*Material for the task*.
@[simp] theorem setSlot_tk (i : Fin 4) (rd : Option Round) (s : State) : (setSlot i rd s).tk = s.tk := rfl
@[simp] theorem setSlot_slc (i : Fin 4) (rd : Option Round) (s : State) : (setSlot i rd s).slc = s.slc := rfl
@[simp] theorem setSlot_ft (i : Fin 4) (rd : Option Round) (s : State) : (setSlot i rd s).ft = s.ft := rfl
@[simp] theorem setSlot_clu (i : Fin 4) (rd : Option Round) (s : State) : (setSlot i rd s).clu = s.clu := rfl
@[simp] theorem setSlot_au (i : Fin 4) (rd : Option Round) (s : State) : (setSlot i rd s).au = s.au := rfl
@[simp] theorem setSlot_rmi (i : Fin 4) (rd : Option Round) (s : State) : (setSlot i rd s).rmi = s.rmi := rfl
@[simp] theorem setSlot_tp (i : Fin 4) (rd : Option Round) (s : State) : (setSlot i rd s).tp = s.tp := rfl
@[simp] theorem setSlot_memory (i : Fin 4) (rd : Option Round) (s : State) : (setSlot i rd s).memory = s.memory := rfl
@[simp] theorem setSlot_hold (i : Fin 4) (rd : Option Round) (s : State) : (setSlot i rd s).hold = s.hold := rfl
@[simp] theorem setSlot_straps (i : Fin 4) (rd : Option Round) (s : State) : (setSlot i rd s).straps = s.straps := rfl
@[simp] theorem setSlot_free (i : Fin 4) (rd : Option Round) (s : State) : (setSlot i rd s).free = s.free := rfl
@[simp] theorem setSlot_pending (i : Fin 4) (rd : Option Round) (s : State) : (setSlot i rd s).pending = s.pending := rfl

@[simp] theorem setAccount_tk (n : Fin 4096) (f : Account → Account) (s : State) : (setAccount n f s).tk = s.tk := rfl
@[simp] theorem setAccount_slc (n : Fin 4096) (f : Account → Account) (s : State) : (setAccount n f s).slc = s.slc := rfl
@[simp] theorem setAccount_ft (n : Fin 4096) (f : Account → Account) (s : State) : (setAccount n f s).ft = s.ft := rfl
@[simp] theorem setAccount_clu (n : Fin 4096) (f : Account → Account) (s : State) : (setAccount n f s).clu = s.clu := rfl
@[simp] theorem setAccount_rm (n : Fin 4096) (f : Account → Account) (s : State) : (setAccount n f s).rm = s.rm := rfl
@[simp] theorem setAccount_rmi (n : Fin 4096) (f : Account → Account) (s : State) : (setAccount n f s).rmi = s.rmi := rfl
@[simp] theorem setAccount_tp (n : Fin 4096) (f : Account → Account) (s : State) : (setAccount n f s).tp = s.tp := rfl
@[simp] theorem setAccount_memory (n : Fin 4096) (f : Account → Account) (s : State) : (setAccount n f s).memory = s.memory := rfl
@[simp] theorem setAccount_hold (n : Fin 4096) (f : Account → Account) (s : State) : (setAccount n f s).hold = s.hold := rfl
@[simp] theorem setAccount_straps (n : Fin 4096) (f : Account → Account) (s : State) : (setAccount n f s).straps = s.straps := rfl
@[simp] theorem setAccount_free (n : Fin 4096) (f : Account → Account) (s : State) : (setAccount n f s).free = s.free := rfl
@[simp] theorem setAccount_pending (n : Fin 4096) (f : Account → Account) (s : State) : (setAccount n f s).pending = s.pending := rfl

@[simp] theorem setDeposit_tk (r : Row) (d : Option OpenDeposit) (s : State) : (setDeposit r d s).tk = s.tk := rfl
@[simp] theorem setDeposit_slc (r : Row) (d : Option OpenDeposit) (s : State) : (setDeposit r d s).slc = s.slc := rfl
@[simp] theorem setDeposit_ft (r : Row) (d : Option OpenDeposit) (s : State) : (setDeposit r d s).ft = s.ft := rfl
@[simp] theorem setDeposit_clu (r : Row) (d : Option OpenDeposit) (s : State) : (setDeposit r d s).clu = s.clu := rfl
@[simp] theorem setDeposit_rm (r : Row) (d : Option OpenDeposit) (s : State) : (setDeposit r d s).rm = s.rm := rfl
@[simp] theorem setDeposit_rmi (r : Row) (d : Option OpenDeposit) (s : State) : (setDeposit r d s).rmi = s.rmi := rfl
@[simp] theorem setDeposit_tp (r : Row) (d : Option OpenDeposit) (s : State) : (setDeposit r d s).tp = s.tp := rfl
@[simp] theorem setDeposit_memory (r : Row) (d : Option OpenDeposit) (s : State) : (setDeposit r d s).memory = s.memory := rfl
@[simp] theorem setDeposit_hold (r : Row) (d : Option OpenDeposit) (s : State) : (setDeposit r d s).hold = s.hold := rfl
@[simp] theorem setDeposit_straps (r : Row) (d : Option OpenDeposit) (s : State) : (setDeposit r d s).straps = s.straps := rfl
@[simp] theorem setDeposit_free (r : Row) (d : Option OpenDeposit) (s : State) : (setDeposit r d s).free = s.free := rfl
@[simp] theorem setDeposit_pending (r : Row) (d : Option OpenDeposit) (s : State) : (setDeposit r d s).pending = s.pending := rfl

@[simp] theorem queueReply_tk (kind tag : Byte) (status : Status) (detail : Detail) (s : State) : (queueReply kind tag status detail s).tk = s.tk := rfl
@[simp] theorem queueReply_slc (kind tag : Byte) (status : Status) (detail : Detail) (s : State) : (queueReply kind tag status detail s).slc = s.slc := rfl
@[simp] theorem queueReply_ft (kind tag : Byte) (status : Status) (detail : Detail) (s : State) : (queueReply kind tag status detail s).ft = s.ft := rfl
@[simp] theorem queueReply_clu (kind tag : Byte) (status : Status) (detail : Detail) (s : State) : (queueReply kind tag status detail s).clu = s.clu := rfl
@[simp] theorem queueReply_au (kind tag : Byte) (status : Status) (detail : Detail) (s : State) : (queueReply kind tag status detail s).au = s.au := rfl
@[simp] theorem queueReply_rm (kind tag : Byte) (status : Status) (detail : Detail) (s : State) : (queueReply kind tag status detail s).rm = s.rm := rfl
@[simp] theorem queueReply_rmi (kind tag : Byte) (status : Status) (detail : Detail) (s : State) : (queueReply kind tag status detail s).rmi = s.rmi := rfl
@[simp] theorem queueReply_memory (kind tag : Byte) (status : Status) (detail : Detail) (s : State) : (queueReply kind tag status detail s).memory = s.memory := rfl
@[simp] theorem queueReply_hold (kind tag : Byte) (status : Status) (detail : Detail) (s : State) : (queueReply kind tag status detail s).hold = s.hold := rfl
@[simp] theorem queueReply_straps (kind tag : Byte) (status : Status) (detail : Detail) (s : State) : (queueReply kind tag status detail s).straps = s.straps := rfl
@[simp] theorem queueReply_free (kind tag : Byte) (status : Status) (detail : Detail) (s : State) : (queueReply kind tag status detail s).free = s.free := rfl
@[simp] theorem queueReply_pending (kind tag : Byte) (status : Status) (detail : Detail) (s : State) : (queueReply kind tag status detail s).pending = s.pending := rfl

@[simp] theorem queueWrite_tk (body : WriteBody) (reply : Option ReplyTo) (s : State) : (queueWrite body reply s).tk = s.tk := rfl
@[simp] theorem queueWrite_slc (body : WriteBody) (reply : Option ReplyTo) (s : State) : (queueWrite body reply s).slc = s.slc := rfl
@[simp] theorem queueWrite_ft (body : WriteBody) (reply : Option ReplyTo) (s : State) : (queueWrite body reply s).ft = s.ft := rfl
@[simp] theorem queueWrite_clu (body : WriteBody) (reply : Option ReplyTo) (s : State) : (queueWrite body reply s).clu = s.clu := rfl
@[simp] theorem queueWrite_au (body : WriteBody) (reply : Option ReplyTo) (s : State) : (queueWrite body reply s).au = s.au := rfl
@[simp] theorem queueWrite_rm (body : WriteBody) (reply : Option ReplyTo) (s : State) : (queueWrite body reply s).rm = s.rm := rfl
@[simp] theorem queueWrite_tp (body : WriteBody) (reply : Option ReplyTo) (s : State) : (queueWrite body reply s).tp = s.tp := rfl
@[simp] theorem queueWrite_memory (body : WriteBody) (reply : Option ReplyTo) (s : State) : (queueWrite body reply s).memory = s.memory := rfl
@[simp] theorem queueWrite_hold (body : WriteBody) (reply : Option ReplyTo) (s : State) : (queueWrite body reply s).hold = s.hold := rfl
@[simp] theorem queueWrite_straps (body : WriteBody) (reply : Option ReplyTo) (s : State) : (queueWrite body reply s).straps = s.straps := rfl
@[simp] theorem queueWrite_free (body : WriteBody) (reply : Option ReplyTo) (s : State) : (queueWrite body reply s).free = s.free := rfl
@[simp] theorem queueWrite_pending (body : WriteBody) (reply : Option ReplyTo) (s : State) : (queueWrite body reply s).pending = s.pending := rfl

*Exercise details*. Beginning with the line holding "f s).rmi = s.rmi := rfl" and ending with the line holding "f s).pending = s.pending := rfl", write out the stretch of material above exactly; add no further lines.

*Solution for this task*.
@[simp] theorem setAccount_rmi (n : Fin 4096) (f : Account → Account) (s : State) : (setAccount n f s).rmi = s.rmi := rfl
@[simp] theorem setAccount_tp (n : Fin 4096) (f : Account → Account) (s : State) : (setAccount n f s).tp = s.tp := rfl
@[simp] theorem setAccount_memory (n : Fin 4096) (f : Account → Account) (s : State) : (setAccount n f s).memory = s.memory := rfl
@[simp] theorem setAccount_hold (n : Fin 4096) (f : Account → Account) (s : State) : (setAccount n f s).hold = s.hold := rfl
@[simp] theorem setAccount_straps (n : Fin 4096) (f : Account → Account) (s : State) : (setAccount n f s).straps = s.straps := rfl
@[simp] theorem setAccount_free (n : Fin 4096) (f : Account → Account) (s : State) : (setAccount n f s).free = s.free := rfl
@[simp] theorem setAccount_pending (n : Fin 4096) (f : Account → Account) (s : State) : (setAccount n f s).pending = s.pending := rfl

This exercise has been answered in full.